Collection entries
────────────────────

/-- A capability call or a delay. -/
theorem cuts_port {f : State → State} (hb : ∀ s d, f (s.meeting d) = (f s).meeting d)
    (hk : ∀ s, (f s).params = s.params ∧ (f s).during = s.during ∧ ∃ e, (f s).log = s.log ++ [e]) :
    Cuts p Unit (boundary >>= fun _ => change f) :=
  Action.cuts
    { blind := fun s d => congrArg (EStateM.Result.ok ()) (hb s d)
      quiet := fun s hs => ⟨(hk s).1.trans hs.1, (hk s).2.1.trans hs.2⟩
      output := fun s => .inr ⟨fun _ => nofun, (hk s).2.2⟩ }

/-- A transaction. -/
theorem cuts_transact {before : State → State} {good : List Byte → State → α × State} {lost : State → State}
    {failed : BusEvent} (hb : ∀ s, Kept s (before s)) (hbd : ∀ s d, before (s.meeting d) = (before s).meeting d)
    (hg : ∀ l s, (good l s).2.params = s.params ∧ (good l s).2.during = s.during ∧ ∃ e, (good l s).2.log = s.log ++ [e])
    (hgd : ∀ l s d, good l (s.meeting d) = ((good l s).1, (good l s).2.meeting d))
    (hl : ∀ s, Kept s (lost s)) (hld : ∀ s d, lost (s.meeting d) = (lost s).meeting d) :
    Cuts p α (transact before good lost failed) := by
  refine Action.cuts { blind := fun s d => ?_, quiet := fun s hs => ?_, output := fun s => ?_ }
  · have h : (before (s.meeting d)).advance.nextAnswer =
        ((before s).advance.nextAnswer.1, (before s).advance.nextAnswer.2.meeting d) := by
      rw [hbd]
      exact meeting_nextAnswer (before s).advance d
    dsimp only
    rw [h]
    dsimp only
    split
    · rw [hgd]
      rfl
    · rw [hld]
      rfl
    · rw [hld]
      rfl
  · have h := quiets_nextAnswer (quiets_kept hs (hb s))
    dsimp only
    split
    · exact ⟨(hg _ _).1.trans h.1, (hg _ _).2.1.trans h.2⟩
    · exact ⟨(hl _).params.trans h.1, (hl _).during.trans h.2⟩
    · exact quiets_kept h (hl _)
  · have h : (before s).advance.nextAnswer.2.log = s.log := (nextAnswer_log _).1.trans (hb s).log
    dsimp only
    split
    · obtain ⟨e, he⟩ := (hg (before s).advance.nextAnswer.1.2 (before s).advance.nextAnswer.2).2.2
      exact .inr ⟨fun _ => nofun, e, he.trans (congrArg (· ++ [e]) h)⟩
    · exact .inr ⟨fun _ => nofun, failed, congrArg (· ++ [failed]) ((hl _).log.trans h)⟩
    · exact .inl ⟨_, rfl, (hl _).log.trans h⟩

theorem cuts_busRead (a : Byte) : Cuts p Byte (busRead a) :=
  have hk (s : State) (l : List Byte) := kept_chipByte s a l
  cuts_transact (fun s => kept_pageDrawn s a) (fun s d => meeting_pageDrawn s d a)
    (fun l s => ⟨(kept_monitorRead _ a _).params.trans (hk s l).params, (kept_monitorRead _ a _).during.trans (hk s l).during,
      _, (kept_monitorRead _ a _).log.trans (congrArg (· ++ [_]) (hk s l).log)⟩)
    (fun l s d => by
      simp only [meeting_chipByte, ← meeting_monitorRead]
      rfl)
    (fun s => kept_chipReadLost s a 1) fun s d => meeting_chipReadLost s d a 1

theorem cuts_busWrite (a v : Byte) : Cuts p Unit (busWrite a v) :=
  cuts_transact (fun s => kept_monitorWrite s a v) (fun s d => meeting_monitorWrite s d a v)
    (fun _ s => ⟨(kept_chipWrite s a v).params, (kept_chipWrite s a v).during, _,
      congrArg (· ++ [_]) (kept_chipWrite s a v).log⟩)
    (fun _ s d => by
      rw [meeting_chipWrite]
      rfl)
    (fun s => kept_busWriteLost s a) fun s d => by rw [meeting_chipWriteLost, meeting_monitorLost]

theorem cuts_busBurstWrite (a : Byte) (bs : List Byte) : Cuts p Unit (busBurstWrite a bs) :=
  cuts_transact
    (fun s => by
      split
      · exact Kept.refl s
      · exact kept_monitorWrite s a _)
    (fun s d => by
      rw [meeting_monitorWrite, meeting_ite]
      rfl)
    (fun _ s => ⟨(kept_chipBurst s a bs).params, (kept_chipBurst s a bs).during, _,
      congrArg (· ++ [_]) (kept_chipBurst s a bs).log⟩)
    (fun _ s d => by
      rw [meeting_chipBurst]
      rfl)
    (fun s => kept_chipBurstLost s a) fun s d => meeting_chipBurstLost s d a

theorem cuts_busBurstRead (a : Byte) (n : Nat) : Cuts p (List Byte) (busBurstRead a n) :=
  have hk (s : State) (l : List Byte) := (kept_chipBytes s a l n).trans (kept_chipBurstRead _ a n)
  cuts_transact Kept.refl (fun _ _ => rfl)
    (fun l s => ⟨(hk s l).params, (hk s l).during, _, congrArg (· ++ [_]) (hk s l).log⟩)
    (fun l s d => by
      simp only [meeting_chipBytes, meeting_chipBurstRead]
      rfl)
    (fun s => (kept_chipReadLost s a n).trans (kept_chipBurstRead _ a n)) fun s d => by
      rw [meeting_chipReadLost, meeting_chipBurstRead]

/-! ## The paged accesses -/

theorem cuts_pure (a : α) : Cuts p α (pure a) :=
  cuts_silent (fun _ _ => rfl) (fun _ hs => hs) (fun _ => rfl) fun _ _ => nofun

/-- A part that does what another does from one state, whatever arrives there. -/
theorem CutAt.of_eq {c d : Cmd α} (h : CutAt p c s) (h0 : d s = c s) (hd : ∀ m, d (s.meeting m) = c (s.meeting m)) :
    CutAt p d s :=
  ⟨h0 ▸ h.quiet, h0 ▸ h.grows, fun n later hn => by
    rw [h0, State.resetAt, hd]
    exact h.cut n later hn⟩

theorem cuts_switchPage (pg : Page) : Cuts p Unit (switchPage pg) := by
  intro s hs
  by_cases hc : (s.params.pageCacheEnable && s.pcache == some pg) = true
  · exact (cuts_pure () s hs).of_eq (if_pos hc) fun _ => if_pos hc
  · refine (cuts_bind (cuts_busRead s.params.sysctlAddr) (fun v =>
      cuts_bind (cuts_busWrite s.params.sysctlAddr (setPageField s.params v pg)) fun _ =>
      cuts_bind (cuts_busRead s.params.sysctlAddr) fun r => ?_) s hs).of_eq (if_neg hc) fun _ => if_neg hc
    split
    · exact cuts_change (fun _ _ => rfl) fun _ => ⟨rfl, rfl, rfl⟩
    · refine cuts_bind (cuts_change (fun u d => ?_) fun u => ?_) fun _ => cuts_raise _
      · rw [meeting_unverified]
        rfl
      · exact ⟨(kept_unverified u _).params, (kept_unverified u _).during, (kept_unverified u _).log⟩

theorem cuts_pagedRead (r : RegAt) : Cuts p Byte (pagedRead r) :=
  cuts_bind (cuts_switchPage r.page) fun _ => cuts_busRead r.addr

theorem cuts_pagedWrite (r : RegAt) (v : Byte) : Cuts p Unit (pagedWrite r v) := by
  refine cuts_bind (cuts_switchPage _) fun _ => cuts_bind (cuts_busWrite _ _) fun _ =>
    cuts_bind (cuts_change (fun s d => ?_) fun s => ?_) fun _ => cuts_bind (cuts_busRead _) fun got => ?_
  · rw [meeting_ite]
    rfl
  · split <;> exact ⟨rfl, rfl, rfl⟩
  · split
    · exact cuts_kept (fun s d => meeting_writeVerified s d _ v) fun s => kept_writeVerified s _ v
    · exact cuts_bind (cuts_kept (fun s d => by rw [meeting_unverified, meeting_clearFailed])
        fun s => (kept_unverified s _).trans (kept_clearFailed _ _ v got)) fun _ => cuts_raise _

/-! ## Parts around a part -/

/-- A part that ends where another does but for the block's own state, and is abandoned and stalled where the other is. -/
theorem Cuts.of_end {c : Cmd α} {d : Cmd β} (hc : Cuts p α c)
    (hq : ∀ s, Local (endState (c s)) (endState (d s))) (hl : ∀ s, (endState (d s)).log = (endState (c s)).log)
    (hm : ∀ s s' m, c s' = endMeeting (c s) m → d s' = endMeeting (d s) m)
    (hh : ∀ s t, d s = .error .hung t ↔ c s = .error .hung t)
    (ha : ∀ s w, c s = .error .abandoned w → ∃ u, d s = .error .abandoned u ∧ u.log = w.log ∧ u.inReset = w.inReset) :
    Cuts p β d := by
  intro s hs
  obtain ⟨hquiet, hgrows, hcut⟩ := hc s hs
  refine ⟨(held_quiets p).same _ _ hquiet (hq s), hl s ▸ hgrows, fun n later hn => ?_⟩
  have hu := hcut n later hn
  generalize hr : c s = r at hu
  generalize hr' : c (s.resetAt n later) = r' at hu
  cases hu with
  | passed hne hn2 =>
    subst hr
    rw [hm s _ _ hr', ← hl s]
    exact .passed (fun t ht => hne t ((hh s t).1 ht)) ((hl s).symm ▸ hn2)
  | stalled hn2 =>
    rw [(hh s _).2 hr, (hh _ _).2 hr']
    exact .stalled hn2
  | cut hn2 hlog hw =>
    subst hr
    obtain ⟨u, hu, hul, hur⟩ := ha _ _ hr'
    rw [hu]
    exact .cut ((hl s).symm ▸ hn2) (by rw [hul, hlog, hl s]) (hur.trans hw)

theorem cuts_modeStep {c : Cmd α} (k : BitVec 4) (hc : Cuts p α c) : Cuts p α (modeStep k c) := by
  refine hc.of_end (local_modeStep k c) (fun s => (modeStep_outputs k c s).1) (fun s s' m h => ?_) (fun s t => ?_)
    fun s w h => ⟨w, by simp only [modeStep, h], rfl, rfl⟩
  · unfold modeStep
    rw [h]
    cases c s with
    | ok a u => rfl
    | error e u =>
      cases e with
      | raised e =>
        cases e with
        | verify r =>
          simp only [endMeeting, meeting_ite]
          rfl
        | _ => rfl
      | _ => rfl
  · unfold modeStep
    cases c s with
    | ok a u => simp
    | error e u =>
      cases e with
      | raised e => cases e <;> simp
      | _ => simp

theorem cuts_thenDropPage {c : Cmd Unit} (hc : Cuts p Unit c) : Cuts p Unit (thenDropPage c) := by
  refine hc.of_end (local_thenDropPage c) (fun s => (thenDropPage_outputs c s).1) (fun s s' m h => ?_) (fun s t => ?_)
    fun s w h => ⟨w.dropPage, by simp only [thenDropPage, h], rfl, rfl⟩
  · unfold thenDropPage
    rw [h]
    cases c s with
    | ok a u => rfl
    | error e u => cases e <;> rfl
  · unfold thenDropPage
    cases c s with
    | ok a u => simp
    | error e u => cases e <;> simp

theorem cuts_burstIntoRbuf (a : Byte) (off n : Nat) : Cuts p Unit (burstIntoRbuf a off n) := by
  refine (cuts_busBurstRead a n).of_end (local_burstIntoRbuf a off n) (fun s => ?_) (fun s s' m h => ?_) (fun s t => ?_)
    fun s w h => ⟨w, by simp only [burstIntoRbuf, h], rfl, rfl⟩
  · unfold burstIntoRbuf
    cases busBurstRead a n s with
    | ok bs u => rfl
    | error e u =>
      cases e with
      | raised e => exact (kept_drawList u n).log
      | _ => rfl
  · unfold burstIntoRbuf
    rw [h]
    cases busBurstRead a n s with
    | ok bs u => rfl
    | error e u =>
      cases e with
      | raised e =>
        simp only [endMeeting, meeting_drawList]
        rfl
      | _ => rfl
  · unfold burstIntoRbuf
    cases busBurstRead a n s with
    | ok bs u => simp
    | error e u => cases e <;> simp

/-! ## Commands -/

theorem closed_cuts (p : Params) :
    Closed (Cuts p) p (fun _ => True) (fun _ => True) (fun _ => True) (fun _ => True) where
  pure := cuts_pure
  bind := cuts_bind
  params h := fun s hs => (h s hs).of_eq (by rw [getParams_bind, hs.1]) fun m => by rw [getParams_bind, meeting_params, hs.1]
  raise := cuts_raise
  dropPage := cuts_change (fun _ _ => rfl) fun _ => ⟨rfl, rfl, rfl⟩
  setResult _ := cuts_change (fun _ _ => rfl) fun _ => ⟨rfl, rfl, rfl⟩
  storeRbuf _ _ := cuts_change (fun _ _ => rfl) fun _ => ⟨rfl, rfl, rfl⟩
  clearPend := cuts_change (fun _ _ => rfl) fun _ => ⟨rfl, rfl, rfl⟩
  deliver st x := cuts_kept (fun s d => meeting_deliver s d st x) fun s => (kept_deliver s st x).1
  applyFlag f := cuts_kept (fun s d => meeting_applyFlag s d f) fun s => kept_applyFlag s f
  readBuffer buf off len := by
    refine cuts_silent (fun s d => ?_) (fun s hs => ?_) (fun s => ?_) fun s t => ?_
    · simp only [readBuffer, show (s.meeting d).mem = s.mem from rfl]
      split <;> rfl
    all_goals
      unfold readBuffer
      split
    · exact hs
    · exact hs
    · rfl
    · rfl
    · exact nofun
    · exact nofun
  pagedRead r _ := cuts_pagedRead r
  pagedWrite r v _ := cuts_pagedWrite r v
  burstWrite a l _ := cuts_busBurstWrite a l
  burstRead a off n _ := cuts_burstIntoRbuf a off (n + 1)
  callCap c := cuts_port (fun _ _ => rfl) fun _ => ⟨rfl, rfl, _, rfl⟩
  delay t := cuts_port (fun _ _ => rfl) fun _ => ⟨rfl, rfl, _, rfl⟩
  modeStep := cuts_modeStep
  thenDropPage := cuts_thenDropPage

theorem cuts_commandOf (i : Instr) : Cuts p Unit (commandOf i) :=
  (closed_cuts p).commandOf i (fun _ _ => trivial) (fun _ _ => trivial) (fun _ _ => trivial) fun _ _ => trivial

────────────────────

HOW TO COMPLETE THIS TASK
All that is needed is the exact run of lines above from the line containing "have hu := hcut n later hn" through the line containing "exact .passed (fun", both of them included.

EXERCISE RESULT
  have hu := hcut n later hn
  generalize hr : c s = r at hu
  generalize hr' : c (s.resetAt n later) = r' at hu
  cases hu with
  | passed hne hn2 =>
    subst hr
    rw [hm s _ _ hr', ← hl s]
    exact .passed (fun t ht => hne t ((hh s t).1 ht)) ((hl s).symm ▸ hn2)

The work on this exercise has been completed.